[Collected data entries]
____________________
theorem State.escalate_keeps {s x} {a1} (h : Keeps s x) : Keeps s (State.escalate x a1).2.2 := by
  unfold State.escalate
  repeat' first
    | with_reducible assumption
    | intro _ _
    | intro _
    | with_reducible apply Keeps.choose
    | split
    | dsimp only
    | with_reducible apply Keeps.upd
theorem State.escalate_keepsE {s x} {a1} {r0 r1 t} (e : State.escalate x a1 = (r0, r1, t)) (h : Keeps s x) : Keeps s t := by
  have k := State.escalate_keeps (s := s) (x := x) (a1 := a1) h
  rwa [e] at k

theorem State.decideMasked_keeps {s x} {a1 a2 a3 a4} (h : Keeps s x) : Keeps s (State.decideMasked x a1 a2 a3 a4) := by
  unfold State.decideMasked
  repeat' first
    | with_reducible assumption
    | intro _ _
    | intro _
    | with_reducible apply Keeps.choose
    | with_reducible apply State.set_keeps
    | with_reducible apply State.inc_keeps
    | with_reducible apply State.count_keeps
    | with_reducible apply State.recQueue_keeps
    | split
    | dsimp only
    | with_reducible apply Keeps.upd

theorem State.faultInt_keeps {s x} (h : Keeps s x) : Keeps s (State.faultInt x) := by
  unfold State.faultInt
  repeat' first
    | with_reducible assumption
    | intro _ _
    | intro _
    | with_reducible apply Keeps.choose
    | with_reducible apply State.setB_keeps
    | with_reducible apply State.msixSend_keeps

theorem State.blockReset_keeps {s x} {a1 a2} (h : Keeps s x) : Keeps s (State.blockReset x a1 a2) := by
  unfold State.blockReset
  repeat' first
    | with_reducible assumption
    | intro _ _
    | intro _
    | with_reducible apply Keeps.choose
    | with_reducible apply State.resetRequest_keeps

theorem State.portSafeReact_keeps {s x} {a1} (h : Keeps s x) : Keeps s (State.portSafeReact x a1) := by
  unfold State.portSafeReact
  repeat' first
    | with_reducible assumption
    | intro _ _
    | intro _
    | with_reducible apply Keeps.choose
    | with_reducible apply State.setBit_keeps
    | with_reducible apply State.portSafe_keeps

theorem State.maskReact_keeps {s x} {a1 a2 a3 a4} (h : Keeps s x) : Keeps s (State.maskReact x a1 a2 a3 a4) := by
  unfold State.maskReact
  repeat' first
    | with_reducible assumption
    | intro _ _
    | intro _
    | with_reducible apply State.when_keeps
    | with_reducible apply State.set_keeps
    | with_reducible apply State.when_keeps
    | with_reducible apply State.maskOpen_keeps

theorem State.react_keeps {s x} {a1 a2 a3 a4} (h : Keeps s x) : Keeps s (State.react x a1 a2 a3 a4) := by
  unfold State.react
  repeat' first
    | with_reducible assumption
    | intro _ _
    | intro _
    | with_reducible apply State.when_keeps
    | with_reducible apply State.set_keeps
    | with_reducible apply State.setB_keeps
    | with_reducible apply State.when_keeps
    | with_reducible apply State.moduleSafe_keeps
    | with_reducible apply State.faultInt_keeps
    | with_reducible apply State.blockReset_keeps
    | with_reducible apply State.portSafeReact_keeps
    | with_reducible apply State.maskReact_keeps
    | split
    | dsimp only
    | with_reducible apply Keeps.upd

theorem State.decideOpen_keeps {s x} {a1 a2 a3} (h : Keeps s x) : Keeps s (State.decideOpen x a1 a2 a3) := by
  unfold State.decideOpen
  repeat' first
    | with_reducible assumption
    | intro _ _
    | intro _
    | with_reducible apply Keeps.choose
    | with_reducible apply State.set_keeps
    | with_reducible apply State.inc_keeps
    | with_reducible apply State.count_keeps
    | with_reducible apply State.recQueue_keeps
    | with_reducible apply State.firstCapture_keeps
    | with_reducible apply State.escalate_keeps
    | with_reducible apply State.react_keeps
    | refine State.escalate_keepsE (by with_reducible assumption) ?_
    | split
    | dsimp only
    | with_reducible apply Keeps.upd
____________________
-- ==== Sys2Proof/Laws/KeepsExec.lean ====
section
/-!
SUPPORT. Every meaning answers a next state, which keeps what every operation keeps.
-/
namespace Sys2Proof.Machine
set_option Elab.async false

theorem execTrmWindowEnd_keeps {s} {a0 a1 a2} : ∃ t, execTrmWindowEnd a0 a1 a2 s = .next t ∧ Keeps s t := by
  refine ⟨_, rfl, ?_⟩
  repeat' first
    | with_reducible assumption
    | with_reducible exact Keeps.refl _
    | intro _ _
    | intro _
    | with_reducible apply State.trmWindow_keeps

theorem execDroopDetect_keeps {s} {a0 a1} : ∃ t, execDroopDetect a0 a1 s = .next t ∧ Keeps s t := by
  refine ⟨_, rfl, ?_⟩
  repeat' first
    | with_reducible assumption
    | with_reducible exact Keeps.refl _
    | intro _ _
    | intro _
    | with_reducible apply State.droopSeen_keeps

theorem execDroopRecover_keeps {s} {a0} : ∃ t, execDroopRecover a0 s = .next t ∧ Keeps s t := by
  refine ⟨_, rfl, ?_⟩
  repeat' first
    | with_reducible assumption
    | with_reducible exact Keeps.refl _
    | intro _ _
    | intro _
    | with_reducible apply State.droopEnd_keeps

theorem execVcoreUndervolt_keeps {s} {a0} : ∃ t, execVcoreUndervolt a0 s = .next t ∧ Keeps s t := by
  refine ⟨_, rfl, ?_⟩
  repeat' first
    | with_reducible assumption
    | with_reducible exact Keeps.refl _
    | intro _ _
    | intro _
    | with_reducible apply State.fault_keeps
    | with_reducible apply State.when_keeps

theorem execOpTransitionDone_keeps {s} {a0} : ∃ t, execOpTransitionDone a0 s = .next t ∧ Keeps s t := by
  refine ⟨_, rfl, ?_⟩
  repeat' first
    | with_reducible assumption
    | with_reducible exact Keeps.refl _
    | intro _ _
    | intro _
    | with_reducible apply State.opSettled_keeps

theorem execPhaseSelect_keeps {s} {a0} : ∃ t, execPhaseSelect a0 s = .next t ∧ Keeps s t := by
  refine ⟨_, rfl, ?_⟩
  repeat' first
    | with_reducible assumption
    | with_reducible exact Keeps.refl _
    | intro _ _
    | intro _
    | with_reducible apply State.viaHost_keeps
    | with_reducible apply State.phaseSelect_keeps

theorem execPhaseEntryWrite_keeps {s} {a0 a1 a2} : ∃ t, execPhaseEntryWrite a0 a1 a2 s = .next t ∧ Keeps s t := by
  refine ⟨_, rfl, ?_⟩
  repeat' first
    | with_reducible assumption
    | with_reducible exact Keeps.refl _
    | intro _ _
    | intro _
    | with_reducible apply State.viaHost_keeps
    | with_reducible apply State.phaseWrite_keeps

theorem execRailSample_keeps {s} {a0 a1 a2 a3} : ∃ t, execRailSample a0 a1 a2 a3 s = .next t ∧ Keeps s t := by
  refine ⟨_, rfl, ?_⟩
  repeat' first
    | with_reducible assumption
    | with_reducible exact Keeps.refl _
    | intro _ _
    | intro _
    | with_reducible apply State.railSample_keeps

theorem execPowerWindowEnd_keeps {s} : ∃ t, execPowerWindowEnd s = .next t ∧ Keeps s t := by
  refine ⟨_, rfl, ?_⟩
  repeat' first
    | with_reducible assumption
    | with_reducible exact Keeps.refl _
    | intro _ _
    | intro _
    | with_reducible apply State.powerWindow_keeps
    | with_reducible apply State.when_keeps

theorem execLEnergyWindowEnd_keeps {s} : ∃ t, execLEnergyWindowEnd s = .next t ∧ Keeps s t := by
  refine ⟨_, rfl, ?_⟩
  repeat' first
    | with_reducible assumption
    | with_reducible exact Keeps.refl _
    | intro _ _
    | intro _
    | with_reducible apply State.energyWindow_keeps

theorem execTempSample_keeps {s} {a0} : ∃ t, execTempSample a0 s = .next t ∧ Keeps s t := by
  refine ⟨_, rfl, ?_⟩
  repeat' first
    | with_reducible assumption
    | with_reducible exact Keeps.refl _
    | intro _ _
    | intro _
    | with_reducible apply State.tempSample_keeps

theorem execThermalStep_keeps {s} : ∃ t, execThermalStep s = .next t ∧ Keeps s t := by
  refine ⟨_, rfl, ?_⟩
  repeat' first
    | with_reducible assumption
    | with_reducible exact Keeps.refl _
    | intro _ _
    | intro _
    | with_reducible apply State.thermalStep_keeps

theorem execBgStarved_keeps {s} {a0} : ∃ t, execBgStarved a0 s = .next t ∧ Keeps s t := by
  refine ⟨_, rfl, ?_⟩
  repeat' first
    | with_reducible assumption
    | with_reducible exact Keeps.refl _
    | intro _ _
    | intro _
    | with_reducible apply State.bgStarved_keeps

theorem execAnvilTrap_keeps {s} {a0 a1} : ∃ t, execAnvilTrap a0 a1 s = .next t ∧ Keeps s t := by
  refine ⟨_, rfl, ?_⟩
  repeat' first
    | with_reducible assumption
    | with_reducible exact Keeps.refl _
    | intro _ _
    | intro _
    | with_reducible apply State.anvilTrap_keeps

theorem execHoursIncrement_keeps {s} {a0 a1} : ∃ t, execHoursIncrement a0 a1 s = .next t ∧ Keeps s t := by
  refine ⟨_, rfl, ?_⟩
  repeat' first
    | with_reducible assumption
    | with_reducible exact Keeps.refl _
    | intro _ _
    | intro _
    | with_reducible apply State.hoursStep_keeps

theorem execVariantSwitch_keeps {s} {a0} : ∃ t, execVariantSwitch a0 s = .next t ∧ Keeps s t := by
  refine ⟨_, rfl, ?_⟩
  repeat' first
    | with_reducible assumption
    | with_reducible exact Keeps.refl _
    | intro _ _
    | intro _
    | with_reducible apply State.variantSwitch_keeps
____________________
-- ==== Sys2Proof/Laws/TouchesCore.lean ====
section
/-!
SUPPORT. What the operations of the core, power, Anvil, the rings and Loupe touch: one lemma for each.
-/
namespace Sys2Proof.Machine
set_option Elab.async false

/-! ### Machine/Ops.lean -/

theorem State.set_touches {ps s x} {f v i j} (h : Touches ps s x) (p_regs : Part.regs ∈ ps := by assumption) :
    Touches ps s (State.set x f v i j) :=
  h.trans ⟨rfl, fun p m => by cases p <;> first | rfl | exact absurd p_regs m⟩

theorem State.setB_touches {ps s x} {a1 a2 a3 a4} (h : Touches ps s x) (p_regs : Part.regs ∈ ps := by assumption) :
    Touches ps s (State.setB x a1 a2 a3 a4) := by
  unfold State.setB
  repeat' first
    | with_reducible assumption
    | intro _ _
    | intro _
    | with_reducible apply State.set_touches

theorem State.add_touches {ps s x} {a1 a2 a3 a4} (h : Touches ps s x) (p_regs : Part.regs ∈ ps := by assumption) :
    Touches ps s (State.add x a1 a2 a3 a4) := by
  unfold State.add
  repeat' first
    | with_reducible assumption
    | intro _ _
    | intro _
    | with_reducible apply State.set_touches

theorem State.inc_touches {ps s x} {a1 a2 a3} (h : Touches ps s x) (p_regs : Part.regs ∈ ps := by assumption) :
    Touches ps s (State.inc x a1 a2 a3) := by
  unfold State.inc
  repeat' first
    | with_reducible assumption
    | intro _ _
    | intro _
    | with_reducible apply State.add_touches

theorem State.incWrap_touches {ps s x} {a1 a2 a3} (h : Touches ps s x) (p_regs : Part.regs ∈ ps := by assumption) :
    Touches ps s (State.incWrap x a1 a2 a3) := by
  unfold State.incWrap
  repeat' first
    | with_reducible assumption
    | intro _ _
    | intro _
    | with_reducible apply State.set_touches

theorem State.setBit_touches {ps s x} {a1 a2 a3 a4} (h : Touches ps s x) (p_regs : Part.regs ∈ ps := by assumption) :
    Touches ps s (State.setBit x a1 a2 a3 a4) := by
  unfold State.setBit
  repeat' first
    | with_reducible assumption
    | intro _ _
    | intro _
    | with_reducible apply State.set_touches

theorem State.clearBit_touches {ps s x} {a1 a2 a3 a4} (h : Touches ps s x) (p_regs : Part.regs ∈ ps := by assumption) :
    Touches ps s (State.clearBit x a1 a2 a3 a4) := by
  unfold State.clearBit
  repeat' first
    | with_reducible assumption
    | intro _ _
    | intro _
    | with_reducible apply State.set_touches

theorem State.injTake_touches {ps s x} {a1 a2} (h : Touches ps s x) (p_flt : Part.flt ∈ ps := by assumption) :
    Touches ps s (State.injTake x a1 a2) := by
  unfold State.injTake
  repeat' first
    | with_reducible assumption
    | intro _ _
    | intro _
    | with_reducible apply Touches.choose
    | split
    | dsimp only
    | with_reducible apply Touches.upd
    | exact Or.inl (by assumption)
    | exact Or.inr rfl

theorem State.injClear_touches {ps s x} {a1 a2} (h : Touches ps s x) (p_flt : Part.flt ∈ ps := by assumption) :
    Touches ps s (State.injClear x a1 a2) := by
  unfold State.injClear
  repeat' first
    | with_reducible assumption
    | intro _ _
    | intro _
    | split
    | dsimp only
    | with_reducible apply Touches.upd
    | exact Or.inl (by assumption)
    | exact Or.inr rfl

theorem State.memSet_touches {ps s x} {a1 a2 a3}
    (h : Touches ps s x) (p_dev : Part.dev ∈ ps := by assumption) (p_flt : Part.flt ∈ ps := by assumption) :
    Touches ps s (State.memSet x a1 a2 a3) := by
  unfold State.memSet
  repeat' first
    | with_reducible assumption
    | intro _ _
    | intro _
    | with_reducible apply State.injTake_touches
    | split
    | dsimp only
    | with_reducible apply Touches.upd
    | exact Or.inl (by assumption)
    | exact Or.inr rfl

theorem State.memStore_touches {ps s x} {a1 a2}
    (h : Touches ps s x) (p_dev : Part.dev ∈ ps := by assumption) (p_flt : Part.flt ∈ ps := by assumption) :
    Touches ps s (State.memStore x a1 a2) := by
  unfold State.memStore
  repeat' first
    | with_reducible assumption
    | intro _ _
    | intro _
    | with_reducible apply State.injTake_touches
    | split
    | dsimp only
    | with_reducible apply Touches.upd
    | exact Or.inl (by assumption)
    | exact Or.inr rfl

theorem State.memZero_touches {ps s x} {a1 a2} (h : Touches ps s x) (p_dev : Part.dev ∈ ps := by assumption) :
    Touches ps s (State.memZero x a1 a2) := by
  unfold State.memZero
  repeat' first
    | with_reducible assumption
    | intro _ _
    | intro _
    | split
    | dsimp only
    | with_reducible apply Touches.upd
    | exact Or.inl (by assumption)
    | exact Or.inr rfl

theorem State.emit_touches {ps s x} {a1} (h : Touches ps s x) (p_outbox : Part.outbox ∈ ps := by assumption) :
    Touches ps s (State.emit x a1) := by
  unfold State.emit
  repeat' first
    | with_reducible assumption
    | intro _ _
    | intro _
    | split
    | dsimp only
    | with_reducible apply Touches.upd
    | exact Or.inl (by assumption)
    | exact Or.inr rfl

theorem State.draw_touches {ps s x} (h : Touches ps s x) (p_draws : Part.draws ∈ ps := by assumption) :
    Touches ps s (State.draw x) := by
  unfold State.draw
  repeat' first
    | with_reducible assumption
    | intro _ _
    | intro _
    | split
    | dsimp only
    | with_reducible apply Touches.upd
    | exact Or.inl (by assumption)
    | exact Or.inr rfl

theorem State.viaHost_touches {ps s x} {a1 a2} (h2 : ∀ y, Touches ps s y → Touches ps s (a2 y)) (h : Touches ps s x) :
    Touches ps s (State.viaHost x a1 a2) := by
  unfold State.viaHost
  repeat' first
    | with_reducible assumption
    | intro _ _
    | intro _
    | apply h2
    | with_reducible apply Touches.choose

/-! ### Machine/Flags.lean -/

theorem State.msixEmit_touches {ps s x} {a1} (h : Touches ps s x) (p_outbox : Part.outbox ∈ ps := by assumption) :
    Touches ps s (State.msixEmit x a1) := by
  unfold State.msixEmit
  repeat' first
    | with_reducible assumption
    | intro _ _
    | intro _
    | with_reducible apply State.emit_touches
____________________
• _DIRECTIONS_: Search the data above for "decideMasked" and copy every line where it turns up.

• _RESPONSE AREA_:
theorem State.decideMasked_keeps {s x} {a1 a2 a3 a4} (h : Keeps s x) : Keeps s (State.decideMasked x a1 a2 a3 a4) := by
  unfold State.decideMasked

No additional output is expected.